■ Dataset excerpts
/-! ### The time a schedule gives a column (R134, 41_frame_compiler.md R152 to R156) -/

/-- The events of a compiled row that clear a column: the one of the column's level. -/
theorem event_of_cleared {cfg : Config} (hc : cfg.ok) {img : Image} (hw : img.wf = true) {r : Nat}
    {levels : List Level} (hl : rowLevels cfg img r = .ok levels) {e : Event} {c : Nat}
    (he : e ∈ eventLevels.filterMap (eventFor cfg.trom levels)) (hclr : e.clr.getLsbD c = true) :
    shownLevel cfg img r c ≤ 8 ∧ cfg.trom[shownLevel cfg img r c]? = some e.off := by
  obtain ⟨l, h1, h8, hl'⟩ := mem_scheduleEvents.mp he
  obtain ⟨-, hoff, hset⟩ := eventFor_some.mp hl'
  have hlevel : shownLevel cfg img r c = l :=
    (columnsWhere_shown hc hw hl (p := (· = l)) (by simp) (by omega) c).mp (hset ▸ hclr)
  exact hlevel ▸ ⟨h8, hoff⟩

/-- A column of a level in 1..8 has an event that clears it. -/
theorem exists_event_clearing {cfg : Config} (hc : cfg.ok) {img : Image} (hw : img.wf = true)
    {r : Nat} {levels : List Level} (hl : rowLevels cfg img r = .ok levels) {c : Nat} {t : Half}
    (h1 : 1 ≤ shownLevel cfg img r c) (h8 : shownLevel cfg img r c ≤ 8)
    (ht : cfg.trom[shownLevel cfg img r c]? = some t) :
    ∃ e ∈ eventLevels.filterMap (eventFor cfg.trom levels), e.clr.getLsbD c = true := by
  have hset := (columnsWhere_shown hc hw hl (q := fun v => v.toNat == shownLevel cfg img r c)
    (p := (· = shownLevel cfg img r c)) (by simp) (by omega) c).mpr rfl
  refine ⟨⟨t, _⟩, mem_scheduleEvents.mpr ⟨_, h1, h8, eventFor_some.mpr ⟨?_, ht, rfl⟩⟩, hset⟩
  intro h0
  rw [h0] at hset
  simp at hset

/-- The schedule of a compiled row holds each column high for the threshold of its level (R134). -/
theorem highTicks_compileRow {cfg : Config} (hc : cfg.ok) {img : Image} (hw : img.wf = true)
    {r : Nat} {rs : RowSched} (h : compileRow cfg img r = .ok rs) {c : Nat} {t : Half}
    (ht : cfg.trom[shownLevel cfg img r c]? = some t) : highTicks rs c = t.toNat := by
  obtain ⟨-, levels, hl, hs⟩ := compileRow_ok h
  have ⟨_, _, _, htrom, _⟩ := hc
  have ⟨hlen, hzero, hnine, _⟩ := htrom
  rw [scheduleOf_eq htrom] at hs
  cases hs
  have hinit := columnsWhere_shown hc hw hl (q := fun v => v.toNat != 0) (p := (· ≠ 0)) (by simp)
    (by simp) c
  rw [highTicks]
  by_cases h0 : shownLevel cfg img r c = 0
  · rw [if_neg (by simpa [hinit] using h0)]
    rw [h0, hzero] at ht
    cases ht
    rfl
  rw [if_pos (hinit.mpr h0)]
  split
  next e he =>
    have hcleared := List.find?_some he
    obtain ⟨-, hoff⟩ := event_of_cleared hc hw hl (List.mem_of_find?_eq_some he) hcleared
    rw [ht] at hoff
    cases hoff
    rfl
  next hnone =>
    have hfull : shownLevel cfg img r c = 9 := by
      have hlt := (List.getElem?_eq_some_iff.mp ht).1
      rw [hlen, NLEVELS] at hlt
      by_contra hne
      obtain ⟨e, he, hclr⟩ := exists_event_clearing hc hw hl (by omega) (by omega) ht
      exact List.find?_eq_none.mp hnone e he hclr
    rw [hfull, show cfg.trom[9]? = some 375 from hnine] at ht
    cases ht
    rfl

/-! ### Runs of a machine left to itself, and what is seen of them (00_scope.md R14, R18) -/

/-- `n` steps lead from `s` to `t`; they take `ticks` ticks, in `seen` of which the LED at (r, c) is
lit. -/
structure Plays (r c n : Nat) (s t : State) (ticks seen : Nat) : Prop where
  run : steps n s = .next t
  ticks : tickCount n s = ticks
  seen : litTicks r c n s = seen

theorem Plays.refl (r c : Nat) (s : State) : Plays r c 0 s s 0 0 := ⟨rfl, rfl, rfl⟩

theorem Plays.trans {r c a b : Nat} {s t u : State} {ta tb la lb : Nat}
    (h : Plays r c a s t ta la) (h' : Plays r c b t u tb lb) :
    Plays r c (a + b) s u (ta + tb) (la + lb) where
  run := by rw [steps_add, h.run, andThen_next, h'.run]
  ticks := by rw [tickCount_add h.run, h.ticks, h'.ticks]
  seen := by rw [litTicks_add h.run, h.seen, h'.seen]

/-- The machine runs, with no foreground program and no schedule. -/
structure LeftAlone (s : State) : Prop where
  inited : s.inited = true
  run : s.run = true
  prog : s.prog = []
  sched : s.sched = []

theorem deliverable_of_not_pending {s : State} (h : s.pending = false) : deliverable s = false := by
  simp [deliverable, h]

/-- Without a pending event the step is a tick (43_timer_gpio_adapter.md R204). -/
theorem LeftAlone.plays_tick {s : State} (h : LeftAlone s) (hp : s.pending = false) (r c : Nat) :
    Plays r c 1 s (tickOnce s) 1 (if lit s r c then 1 else 0) := by
  have hd := deliverable_of_not_pending hp
  obtain ⟨hturn, hstep⟩ :=
    step_free_tick hd (by simp [tickEnabled, h.inited, h.run, hd]) h.prog h.sched
  have hnext : ticksNext s = true := by rw [ticksNext, hturn]
  constructor <;> simp [steps, tickCount, litTicks, hstep, hnext]

/-- A deliverable event is handled first, in no time (42_display_engine.md R183). -/
theorem LeftAlone.plays_event {s t : State} (h : LeftAlone s) (hd : deliverable s = true)
    (hx : dispatchPhase { s with pending := false, waited := 0 } = .next t) (r c : Nat) :
    Plays r c 1 s t 0 0 := by
  have hturn : turn s = .engine s := by simp [turn, h.sched, freeTurn, hd]
  have hstep : step s = .next t :=
    (Scope.step_of_engine hturn).trans ((execHandleEvent_eq hd).trans hx)
  have hnext : ticksNext s = false := by rw [ticksNext, hturn]
  constructor <;> simp [steps, tickCount, litTicks, hstep, hnext]

/-- The state `m` ticks later, no compare met. -/
def ticked (m : Nat) (s : State) : State := { s with cnt := s.cnt + BitVec.ofNat 16 m }

theorem waitedAfterTick_ticked {s : State} (hp : s.pending = false) (hw : s.waited = 0) {m : Nat} :
    waitedAfterTick (ticked m s) = s.waited := by
  simp [waitedAfterTick, ticked, deliverable, hp, hw]

/-- A tick short of the compare moves only the counter (R204). -/
theorem tickOnce_ticked {s : State} (hp : s.pending = false) (hw : s.waited = 0) {m : Nat}
    (h : s.cnt + BitVec.ofNat 16 (m + 1) ≠ s.cmp) : tickOnce (ticked m s) = ticked (m + 1) s := by
  have hpend : pendingAfter s.pending (s.cnt + BitVec.ofNat 16 (m + 1)) s.cmp = s.pending := by
    rw [hp, pendingAfter, Bool.false_or, beq_eq_false_iff_ne]
    exact h
  unfold tickOnce
  rw [waitedAfterTick_ticked hp hw]
  simp only [ticked, hpend, cnt_add_one]

/-- The tick that meets the compare sets the flag (R204). -/
theorem tickOnce_ticked_fire {s : State} (hp : s.pending = false) (hw : s.waited = 0) {m : Nat}
    (h : s.cmp = s.cnt + BitVec.ofNat 16 (m + 1)) :
    tickOnce (ticked m s) = { s with cnt := s.cmp, pending := true } := by
  rw [← cnt_add_one] at h
  unfold tickOnce
  rw [waitedAfterTick_ticked hp hw]
  simp [ticked, pendingAfter, h]

theorem LeftAlone.plays_ticked_succ {s : State} (h : LeftAlone s) (hp : s.pending = false)
    {r c m : Nat} (hm : Plays r c m s (ticked m s) m (if lit s r c then m else 0)) :
    Plays r c (m + 1) s (tickOnce (ticked m s)) (m + 1) (if lit s r c then m + 1 else 0) := by
  have halone : LeftAlone (ticked m s) := ⟨h.inited, h.run, h.prog, h.sched⟩
  have htick := halone.plays_tick hp r c
  have hlit : lit (ticked m s) r c = lit s r c := rfl
  rw [hlit] at htick
  have hsum : (if lit s r c then m else 0) + (if lit s r c then 1 else 0) =
      if lit s r c then m + 1 else 0 := by split <;> rfl
  exact hsum ▸ hm.trans htick

/-- Short of the compare, a machine left to itself only counts. -/
theorem LeftAlone.plays_ticked {s : State} (h : LeftAlone s) (hp : s.pending = false)
    (hw : s.waited = 0) {n : Nat} (hn : n ≤ 65535) (hcmp : s.cmp = s.cnt + BitVec.ofNat 16 n)
    (r c : Nat) {m : Nat} (hm : m < n) :
    Plays r c m s (ticked m s) m (if lit s r c then m else 0) := by
  induction m with
  | zero => simpa [ticked] using Plays.refl r c s
  | succ m ih =>
    have hne : s.cnt + BitVec.ofNat 16 (m + 1) ≠ s.cmp := hcmp ▸ cnt_ne hm hn
    exact tickOnce_ticked hp hw hne ▸ h.plays_ticked_succ hp (ih (by omega))

/-- After exactly as many ticks as were asked for the event is pending (R202, R204). -/
theorem LeftAlone.plays_until_fire {s : State} (h : LeftAlone s) (hp : s.pending = false)
    (hw : s.waited = 0) {n : Nat} (h1 : 1 ≤ n) (hn : n ≤ 65535)
    (hcmp : s.cmp = s.cnt + BitVec.ofNat 16 n) (r c : Nat) :
    Plays r c n s { s with cnt := s.cmp, pending := true } n (if lit s r c then n else 0) := by
  obtain ⟨m, rfl⟩ := Nat.exists_eq_add_of_le' h1
  have hticked := h.plays_ticked hp hw hn hcmp r c m.lt_succ_self
  exact tickOnce_ticked_fire hp hw hcmp ▸ h.plays_ticked_succ hp hticked

/-! ### One slot of a well-formed row (42_display_engine.md R184 to R187) -/

/-- The offset at which a list of events first clears a column, or the end of the slot. -/
def clearedAt (evs : List Event) (c : Nat) : Nat :=
  match evs.find? fun e => e.clr.getLsbD c with
  | some e => e.off.toNat
  | none => ROW_TICKS

theorem highTicks_eq (rs : RowSched) (c : Nat) :
    highTicks rs c = if rs.init.getLsbD c then clearedAt rs.evs c else 0 := rfl

theorem clearedAt_cons (e : Event) (es : List Event) (c : Nat) :
    clearedAt (e :: es) c = if e.clr.getLsbD c then e.off.toNat else clearedAt es c := by
  cases h : e.clr.getLsbD c <;> simp [clearedAt, h]

theorem firstFire_drop_le {ncols : Nat} {rs : RowSched} (h : rs.ok ncols) (j : Nat) :
    (firstFire (rs.evs.drop j)).toNat ≤ ROW_TICKS := by
  cases hes : rs.evs.drop j with
  | nil => simp [firstFire, ROW_TICKS]
  | cons e es =>
    obtain ⟨-, -, -, hrange, -⟩ := h
    exact (hrange e (List.mem_of_mem_drop (hes ▸ List.mem_cons_self))).2.le

/-- No column is cleared before the first fire. -/
theorem firstFire_le_clearedAt {ncols : Nat} {rs : RowSched} (h : rs.ok ncols) (j c : Nat) :
    (firstFire (rs.evs.drop j)).toNat ≤ clearedAt (rs.evs.drop j) c := by
  have ⟨_, _, _, _, hsorted⟩ := h
  have hend := firstFire_drop_le h j
  cases hes : rs.evs.drop j with
  | nil => rwa [hes] at hend
  | cons e es =>
    have hsuffix := hsorted.drop (i := j)
    rw [hes, List.pairwise_cons] at hsuffix
    rw [hes] at hend
    rw [clearedAt]
    split
    next e' he' =>
      obtain rfl | hmem := List.mem_cons.mp (List.mem_of_find?_eq_some he')
      · exact le_rfl
      · exact (hsuffix.1 e' hmem).le
    next => exact hend

/-- Inside the slot of row `rs`, left to itself, with the first `j` events played. -/
structure InSlot (rs : RowSched) (j : Nat) (s : State) : Prop where
  alone : LeftAlone s
  irqEn : s.irqEn = true
  pending : s.pending = false
  waited : s.waited = 0
  rowOk : rs.ok s.cfg.ncols
  latched : s.rowbuf = encodeRow rs
  columns : s.colout = s.cols
  phase : s.phase = if j < rs.evs.length then 1 else 2
  cursor : s.k.toNat = if j < rs.evs.length then j else 0
  elapsed : s.elapsed.toNat < (firstFire (rs.evs.drop j)).toNat
  armed : s.cmp = s.cnt + (firstFire (rs.evs.drop j) - s.elapsed)

/-- The wait for the next fire of the slot. -/
theorem InSlot.plays_wait {rs : RowSched} {j : Nat} {s : State} (h : InSlot rs j s) (r c : Nat) :
    let n := (firstFire (rs.evs.drop j)).toNat - s.elapsed.toNat
    Plays r c n s { s with cnt := s.cmp, pending := true } n (if lit s r c then n else 0) := by
  have hlt := h.elapsed
  have hle := firstFire_drop_le h.rowOk j
  have hsub : (firstFire (rs.evs.drop j) - s.elapsed).toNat =
      (firstFire (rs.evs.drop j)).toNat - s.elapsed.toNat :=
    BitVec.toNat_sub_of_le (by rw [BitVec.le_def]; omega)
  rw [ROW_TICKS] at hle
  refine h.alone.plays_until_fire h.pending h.waited (by omega) (by omega) ?_ r c
  rw [h.armed, ← hsub, BitVec.ofNat_toNat, BitVec.setWidth_eq]

/-- The state in the slot after event `e`, played at its fire. -/
def afterEvent (rs : RowSched) (e : Event) (s : State) : State :=
  eventPlayed rs e { s with cnt := s.cmp }

theorem dispatchPhase_event {s : State} (h : s.phase = 1) : dispatchPhase s = rowEvent s := by
  rw [dispatchPhase, h]
  rfl

theorem dispatchPhase_start {s : State} (h : s.phase = 0) : dispatchPhase s = rowStart s := by
  rw [dispatchPhase, h]
  rfl

theorem dispatchPhase_end {s : State} (h : s.phase = 2) :
    dispatchPhase s = rowStart (advanceRow s) := by
  rw [dispatchPhase, h]
  rfl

■ Problem details
Above are the entries. Copy exactly the part that opens with the line containing "irqEn : s.irqEn = true" and closes with the line containing "fire of the slot. -/", and no more.

■ Answer space
  irqEn : s.irqEn = true
  pending : s.pending = false
  waited : s.waited = 0
  rowOk : rs.ok s.cfg.ncols
  latched : s.rowbuf = encodeRow rs
  columns : s.colout = s.cols
  phase : s.phase = if j < rs.evs.length then 1 else 2
  cursor : s.k.toNat = if j < rs.evs.length then j else 0
  elapsed : s.elapsed.toNat < (firstFire (rs.evs.drop j)).toNat
  armed : s.cmp = s.cnt + (firstFire (rs.evs.drop j) - s.elapsed)

/-- The wait for the next fire of the slot. -/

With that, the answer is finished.